What are the odds ?

[EvilPie]

636763050:1

If i was on my pc I'd show some kind of working.

Seeing as I'm on my phone I won't bother....

Basically you can remove one random card so we're dealing with the remaining 51.

We then need to hit 8 specific cards so 8/51 * 7/50 * 6/49

You get the idea.....

Seems a ridiculously high number but I can't figure how it can any different?

[Tal]

The aces and the jacks can be in any order, so the odds are better than that.

Still haven't been bothered to do all the maths, so sorry!

[EvilPie]

Thought I'd covered that by saying we've got 8/51 to hit then 7/50 etc......

Might be wrong obviously but can't see how right now.

[Tal]

I'll get a fag packet and a BetFred pen and work out you're right later.

[cambridgealex]

im doing some simple maths for open face chinese and my brain is being painfully tiresome with things that are very basic i'm sure.

If someone could answer this, with working, I'd be very grateful.

There are 8 cards dealt to 4 players A,B,C and D, so two each. Two of the 8 cards are picture cards. What are the odds that player A gets AT LEAST one picture card?

[edgascoigne]

im doing some simple maths for open face chinese and my brain is being painfully tiresome with things that are very basic i'm sure.

If someone could answer this, with working, I'd be very grateful.

There are 8 cards dealt to 4 players A,B,C and D, so two each. Two of the 8 cards are picture cards. What are the odds that player A gets AT LEAST one picture card?

Well player A's first draw sees him have a chance of 2/8.

If he hits (which happens 25% of the time) he is then 14.2857% or whatever it is to hit the next one). As such the chance of Player A scooping the two picture cards is x*y= 3.6%

He gets a couple of goes at getting one of the two. Calculated as:

 .75 (6/8 to brick)*.286 (2/7 to hit)= 21.43%
.25 (2/8 to hit) * .857 (6/7 to brick) = 21.43%

Sum them up and you get 46.46% chance of getting at least one picture.

[Karabiner]

In the old days at Gala Nottingham of self-dealt tourneys I once witnessed a hand where the flop was 9, 7, 3 and after much raising and shoving I folded my pocket 66 and the cards went on their backs.

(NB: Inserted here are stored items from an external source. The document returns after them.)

-- ==== Sys2Proof/Machine/Qdr.lean ====
section
/-! DEFINITION. The QDR ports (spec/10_qdr.md) and the fabric's own registers, floats and clocks (spec/12_fabric.md
R306-R307, R316, R322, R323). -/
namespace Sys2Proof.Machine

/-! QDR ports (R256-R268). -/

/-- R280: the automatic INIT of a field may have ended with its QDR port out of the count. -/
def State.initSettle (s : State) (n : Nat) : State :=
  if s.flag DRF.CTRL_AUTOINIT n && (Store.find (1 + n) s.autoInit).isNone && (Store.find (9 + n) s.autoInit).isNone && s.serves n then
    s.raise DRF.STAT_INITDONE n
  else s

/-- R257, R266, R280: the port of field n is READY, at the clock of FREQ: its regions are UNCHECKED, and the automatic INIT of them starts. -/
def State.qdrReady (s : State) (n : Nat) : State :=
  let s := s.setQdr n false { s.qdr n false with freq := s.get QDR.CFG_FREQ n }
  let s := ((s.set QDR.STAT_STATE 2 n).setBitOf GLB.AVAIL_QDRUP n).uncheck (8192 + 32 * n) 32
  if s.flag DRF.CTRL_AUTOINIT n then s.autoNext (9 + n) (8192 + 32 * n) 33 else s

/-- R266, R267: training ends: fail is 0 for READY, else the code of FAIL; res is what QDR_TRES shows. -/
def execQdrTrainDone (n : FieldId) (fail : Fin 6) (res : Word) (s : State) : Result :=
  .next (if s.get QDR.STAT_STATE n = 1 then
    let s := ((((s.set QDR.STAT_FAIL fail n).set QDR.TRES_RXEYEA (bitsOf res.toNat 0 8) n).set QDR.TRES_TXEYEA (bitsOf res.toNat 8 8) n).set
      QDR.TRES_RXEYEB (bitsOf res.toNat 16 8) n).set QDR.TRES_TXEYEB (bitsOf res.toNat 24 8) n
    if fail.val = 0 then s.qdrReady n else (s.set QDR.STAT_STATE 3 n).initSettle n
  else s)

/-- R287: the range pass of field n, where it runs over memory MEM, is lost. -/
def State.loseFieldRange (s : State) (n mem : Nat) : State :=
  match Store.find (1 + n) s.ranges with
  | some p => if p.mem = mem then s.loseRange (1 + n) else s
  | none => s

/-- R268: the port of field n freezes (DESIGN CHOICE, log entry 27). -/
def State.qdrFreeze (s : State) (n port op client addr : Nat) : State :=
  let s := if s.flag QDR.FRZ_VALID n then s
    else (((((s.set QDR.FRZ_PORT port n).set QDR.FRZ_OP op n).set QDR.FRZ_CLIENT client n).set QDR.FRZ_ADDR addr n).raise QDR.FRZ_VALID n).setStamp
      ⟨QDR.FRZ_TS_FRAC, QDR.FRZ_TS_NS, QDR.FRZ_TS_SECLO, QDR.FRZ_TS_SECHI⟩ s.now n
  let s := ((s.set QDR.STAT_STATE 4 n).clearBitOf GLB.AVAIL_QDRUP n).loseFieldRange n 1
  let s := { s with autoInit := Store.drop (9 + n) s.autoInit }
  let s := (lanesOf n).foldl (fun s l => if s.furNames l 1 then s.furFault l 9 else s) s
  (s.initSettle n).retryWaiting

/-- R268: the device reports an address parity error on an access of a client. -/
def execQdrFreeze (n : FieldId) (portB write : Bool) (client : Fin 3) (addr : Fin 4194304) (s : State) : Result :=
  .next (if s.get QDR.STAT_STATE n = 2 then s.qdrFreeze n portB.toNat write.toNat client addr else s)

/-- A source of field n without a source ID, as an error log shows it (R182). -/
def State.nameless (s : State) (n : Nat) : Nat := n * 256 + s.openValue .portSource % 256

/-- R314: a request on user port FA, or FB where portB holds: for the word at addr, with the data of a write; ready: the other clients that are ready
on its device port, cycle by cycle. -/
def State.qdrUser (s : State) (n : Nat) (portB we : Bool) (addr data : Nat) (ready : List (List (Fin 3))) : State :=
  if s.get QDR.STAT_STATE n ≠ 2 then s.answer (if we then .ok else .poison)
  else
    let a := qdrBase + n * 0x4000000 + 8 * addr
    let src := s.nameless n
    let s := s.used
    let r := if we then let t := s.writeMem src none none a ((bytesLE 8 data).map some) false 1; (t.1, t.2, []) else s.readMem src none a 8 false 1
    if r.2.1 = .waits then s.answer .waits
    else { r.1.qdrAccess n portB 1 we ready with resp := { st := r.2.1, data := if r.2.1 = .poison then bytesLE 8 0 else r.2.2 } }

/-- R264: port B's access is held for one cycle. -/
def State.holdB (s : State) (n : Nat) : State := s.setQdr n true { s.qdr n true with busy := (s.qdr n true).busy + 1 }

/-- R264, R314: both user ports access in one cycle: of two accesses to one word port A's is performed first, and port B's is held for one cycle and keeps its grant. The
answer of the port that portB names is the command's, the other's goes out beside it. -/
def State.qdrBoth (s : State) (n : Nat) (portB : Bool) (a b : QdrAcc) (ra rb : List (List (Fin 3))) : State :=
  let s := s.qdrUser n false a.we a.addr a.data.toNat ra
  let x := s.resp
  let s := s.qdrUser n true b.we b.addr b.data.toNat rb
  let s := if a.addr = b.addr then s.holdB n else s
  if portB then s.emit (.qdrUser n false x.st x.data) else ({ s with resp := x } : State).emit (.qdrUser n true s.resp.st s.resp.data)

/-- R264, R314: a request on a user port, alone or with one on the other user port in the same cycle; a port that takes no request (R422, R428) issues
none. -/
def execQdrUserRequest (n : FieldId) (portB we : Bool) (addr : Fin 4194304) (data : BitVec 64) (ready : List (List (Fin 3))) (other : Option QdrAcc)
    (s : State) : Result :=
  .next (if s.fabricOpen n (16 + portB.toNat) then
    match other.filter fun _ => s.fabricOpen n (16 + (!portB).toNat) with
    | some x => if portB then s.qdrBoth n true x ⟨we, addr, data⟩ [] ready else s.qdrBoth n false ⟨we, addr, data⟩ x ready []
    | none => s.qdrUser n portB we addr data.toNat ready
  else s)

/-! Fabric (R306, R307, R316, R322, R323). -/

/-- R316: a rising edge on fabric float output j of field n. -/
def execFabricFloatOut (n : FieldId) (j : Fin 8) (s : State) : Result :=
  .next (s.floatOutput n j)

/-- R322: a write of the word v to FLD_USRIN[i]. -/
def State.writeUsrIn (s : State) (n i v : Nat) : State := ((s.set FLD.USRIN v n i).usrWritten n i).emit (.usrIn n i v)

/-- R322: a host write to FLD_USRIN[i]. -/
def execUserRegIn (n : FieldId) (i : Fin 16) (v : Word) (s : State) : Result :=
  .next (s.access .FLD n fun s => s.writeUsrIn n i v.toNat)

/-- R323: a fabric write to FLD_USROUT[i] from logic in parcel p (12: the static region); under reconfiguration the register holds. -/
def execUserRegOut (n : FieldId) (i : Fin 16) (v : Word) (p : Fin 13) (s : State) : Result :=
  .next (if p.val < 12 ∧ s.gated n p then s else s.set FLD.USROUT v.toNat n i)

/-- R306: FPLL i of field n loses lock. -/
def execFabricPllUnlock (n : FieldId) (i : Fin 6) (s : State) : Result :=
  .next (if s.bit FLD.PLL_LOCK i n then
    ((s.clearBitOf FLD.PLL_LOCK i n).setBitOf FLD.PLL_UNLK i n).raise FLD.STAT_PLLUNLK n else s)

/-- R307: WCLK is lost in field n. -/
def execWclkLoss (n : FieldId) (s : State) : Result :=
  .next (if s.flag FLD.STAT_WCLKLOCK n then ((s.lower FLD.STAT_WCLKLOCK n).raise FLD.STAT_WCLKLOST n).wires else s)

/-- R307: WCLK is present and aligned again in field n. -/
def execWclkRestored (n : FieldId) (s : State) : Result :=
  .next (if s.flag FLD.STAT_WCLKLOCK n then s else (s.raise FLD.STAT_WCLKLOCK n).wires)

end Sys2Proof.Machine
end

Player A had 99, player B had 77, and player C had 33.

The turn was the case 3 and the river was a 6 !!!

Player C was none other than tikay and I would have thought that the coup was crooked except for one thing, I was the dealer.

[cambridgealex]

im doing some simple maths for open face chinese and my brain is being painfully tiresome with things that are very basic i'm sure.

If someone could answer this, with working, I'd be very grateful.

There are 8 cards dealt to 4 players A,B,C and D, so two each. Two of the 8 cards are picture cards. What are the odds that player A gets AT LEAST one picture card?

Well player A's first draw sees him have a chance of 2/8.

If he hits (which happens 25% of the time) he is then 14.2857% or whatever it is to hit the next one). As such the chance of Player A scooping the two picture cards is x*y= 3.6%

He gets a couple of goes at getting one of the two. Calculated as:

 .75 (6/8 to brick)*.286 (2/7 to hit)= 21.43%
.25 (2/8 to hit) * .857 (6/7 to brick) = 21.43%

Sum them up and you get 46.46% chance of getting at least one picture.

Cheers Ed. Was doing all sorts of permutation and factorial calculations and obviously making it much more complicated than it is.

[edgascoigne]

im doing some simple maths for open face chinese and my brain is being painfully tiresome with things that are very basic i'm sure.

If someone could answer this, with working, I'd be very grateful.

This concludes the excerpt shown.